Sixteen tracks, none by the obvious names. No Kraftwerk, no Tangerine Dream, no Can. Instead the network around them: Michael Rother’s “Feuerland” from his 1977 solo debut, featuring Jaki Liebezeit of Can on drums — connecting two of Krautrock’s defining acts through one track. Cluster’s “Sowiesoso,” produced by Conny Plank, the engineer who also produced Kraftwerk’s early albums and all of Neu!‘s records. Faust’s “Jennifer.” Popol Vuh’s score for Werner Herzog’s Heart of Glass. Eno’s “No One Receiving.” The compilation maps the terrain around the famous peaks rather than climbing them again.

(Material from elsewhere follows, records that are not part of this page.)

-- ==== Sys2Proof/Laws/OtherPairs.lean ====
section
/-! SUPPORT. The line units of the other pairs: an operation of pair `p` leaves the line unit of every other pair as it
was. -/

namespace Sys2Proof.Machine

set_option linter.unusedSimpArgs false

@[simp] theorem line_recordEvent (k : EventKind) (a b : Nat) (s : State) (r : Pair) : line (recordEvent k a b s) r = line s r := by
  simp [line]

@[simp] theorem line_placeSkip (s : State) (r : Pair) : line (placeSkip s) r = line s r := by
  simp [line]

@[simp] theorem line_evidenceSkip (s : State) (r : Pair) : line (evidenceSkip s) r = line s r := by
  simp [line]

@[simp] theorem line_tryRelease (s : State) (r : Pair) : line (tryRelease s) r = line s r := by
  simp [line]

@[simp] theorem line_purge (s : State) (r : Pair) : line (purge s) r = line s r := by
  simp [line]

@[simp] theorem line_placeRebase (q : Seq) (s : State) (r : Pair) : line (placeRebase q s) r = line s r := by
  simp [line]

@[simp] theorem line_countLost (s : State) (r : Pair) : line (countLost s) r = line s r := by
  simp [line]

@[simp] theorem line_closeNoClaim (s : State) (r : Pair) : line (closeNoClaim s) r = line s r := by
  simp [line]

@[simp] theorem line_closeByOther (s : State) (r : Pair) : line (closeByOther s) r = line s r := by
  simp [line]

@[simp] theorem line_countEAdoption (q : Seq) (s : State) (r : Pair) : line (countEAdoption q s) r = line s r := by
  simp [line]

@[simp] theorem line_holdTurnsOn (s : State) (r : Pair) : line (holdTurnsOn s) r = line s r := by
  simp [line]

@[simp] theorem line_holdTurnsOff (s : State) (r : Pair) : line (holdTurnsOff s) r = line s r := by
  simp [line]

@[simp] theorem line_moveE (s : State) (r : Pair) : line (moveE s) r = line s r := by
  simp [line]

@[simp] theorem line_runawayUp (q : Seq) (s : State) (r : Pair) : line (runawayUp q s) r = line s r := by
  simp [line]

@[simp] theorem line_storeAtFull (e : Seq) (x : HoldEntry) (s : State) (r : Pair) : line (storeAtFull e x s) r = line s r := by
  simp [line]

@[simp] theorem line_classifyArrival (e : Seq) (x : HoldEntry) (s : State) (r : Pair) : line (classifyArrival e x s) r = line s r := by
  simp [line]

@[simp] theorem line_skipTimerAtArrival (b : Bool) (s : State) (r : Pair) : line (skipTimerAtArrival b s) r = line s r := by
  simp [line]

@[simp] theorem line_holdArrival (x : HoldEntry) (s : State) (r : Pair) : line (holdArrival x s) r = line s r := by
  simp [line]

@[simp] theorem line_releaseDropped (blk : BusBlock) (s : State) (r : Pair) : line (releaseDropped blk s) r = line s r := by
  simp [line]

@[simp] theorem line_skipDropped (s : State) (r : Pair) : line (skipDropped s) r = line s r := by
  simp [line]

@[simp] theorem line_blockDropped (x : OnLine) (s : State) (r : Pair) : line (blockDropped x s) r = line s r := by
  simp [line]

@[simp] theorem line_attemptFailed (x : OnLine) (s : State) (r : Pair) : line (attemptFailed x s) r = line s r := by
  simp [line]

@[simp] theorem line_countLeave (p : Pair) (s : State) (r : Pair) : line (countLeave p s) r = line s r := by
  simp [line]

theorem line_exitPair_other {p r' : Pair} (r : ExitReason) (s : State) (h : r' ≠ p) :
    line (exitPair p r s) r' = line s r' := by
  simp only [exitPair]; split <;> simp [h, line_setLine_other, line_modLine_other]

theorem line_failTraining_other {p r' : Pair} (c : TrainCause) (s : State) (h : r' ≠ p) :
    line (failTraining p c s) r' = line s r' := by
  simp [failTraining, h, line_setLine_other, line_modLine_other]

theorem line_failQualify_other {p r' : Pair} (c : QualifyCause) (s : State) (h : r' ≠ p) :
    line (failQualify p c s) r' = line s r' := by
  simp [failQualify, h, line_setLine_other, line_modLine_other]

theorem line_enterService_other {p r' : Pair} (m : BitVec 6) (s : State) (h : r' ≠ p) :
    line (enterService p m s) r' = line s r' := by
  simp [enterService, h, line_setLine_other, line_modLine_other]

theorem line_startWindDown_other {p r' : Pair} (r : WindDownReason) (s : State) (h : r' ≠ p) :
    line (startWindDown p r s) r' = line s r' := by
  simp [startWindDown, h, line_setLine_other, line_modLine_other]

theorem line_tryWindDownEnd_other {p r' : Pair} (s : State) (h : r' ≠ p) :
    line (tryWindDownEnd p s) r' = line s r' := by
  simp only [tryWindDownEnd]; split <;> simp [h, line_setLine_other, line_modLine_other, line_exitPair_other, line_failTraining_other, line_failQualify_other, line_enterService_other, line_startWindDown_other]

theorem line_burstResult_other {p r' : Pair} (c : Bool) (s : State) (h : r' ≠ p) :
    line (burstResult p c s) r' = line s r' := by
  simp only [burstResult]; (repeat' split) <;> simp [h, line_setLine_other, line_modLine_other, line_exitPair_other, line_failTraining_other, line_failQualify_other, line_enterService_other, line_startWindDown_other, line_tryWindDownEnd_other]

theorem line_chooseNext_other {p r' : Pair} (s : State) (h : r' ≠ p) :
    line (chooseNext p s) r' = line s r' := by
  simp only [chooseNext]; (repeat' split) <;> simp [h, line_setLine_other, line_modLine_other, line_exitPair_other, line_failTraining_other, line_failQualify_other, line_enterService_other, line_startWindDown_other, line_tryWindDownEnd_other, line_burstResult_other]

theorem line_fragEnds_other {p r' : Pair} (s : State) (h : r' ≠ p) :
    line (fragEnds p s) r' = line s r' := by
  simp only [fragEnds]; split <;> simp [h, line_setLine_other, line_modLine_other, line_exitPair_other, line_failTraining_other, line_failQualify_other, line_enterService_other, line_startWindDown_other, line_tryWindDownEnd_other, line_burstResult_other, line_chooseNext_other]

theorem line_rateSwitchEnds_other {p r' : Pair} (r : Nat) (s : State) (h : r' ≠ p) :
    line (rateSwitchEnds p r s) r' = line s r' := by
  simp only [rateSwitchEnds]; (repeat' split) <;> simp [h, line_setLine_other, line_modLine_other, line_exitPair_other, line_failTraining_other, line_failQualify_other, line_enterService_other, line_startWindDown_other, line_tryWindDownEnd_other, line_burstResult_other, line_chooseNext_other, line_fragEnds_other]

theorem line_ownLeaveEnds_other {p r' : Pair} (s : State) (h : r' ≠ p) :
    line (ownLeaveEnds p s) r' = line s r' := by
  simp only [ownLeaveEnds]; (repeat' split) <;> simp [h, line_setLine_other, line_modLine_other, line_exitPair_other, line_failTraining_other, line_failQualify_other, line_enterService_other, line_startWindDown_other, line_tryWindDownEnd_other, line_burstResult_other, line_chooseNext_other, line_fragEnds_other, line_rateSwitchEnds_other]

The reach is wider than Germany. Cortex’s “Troupeau Bleu” represents the French jazz-funk scene — a track recorded in two days in 1975 that became one of hip-hop’s most sampled records, used by MF DOOM, Madlib, and Tyler, the Creator. Piero Umiliani and Toni Esposito bring the Italian library music and percussion traditions. The opening track credits Rubba but is actually Karl Jenkins and Mike Ratledge of Soft Machine under a pseudonym. Stanley and Wood’s thesis is that the European experimental movement of the 1970s was continent-wide, not just German — a shared sensibility around motorik rhythm, electronic texture, and the rejection of Anglo-American blues-rock conventions. Bowie and Iggy were receivers, not originators. The jukebox was already playing when they walked in.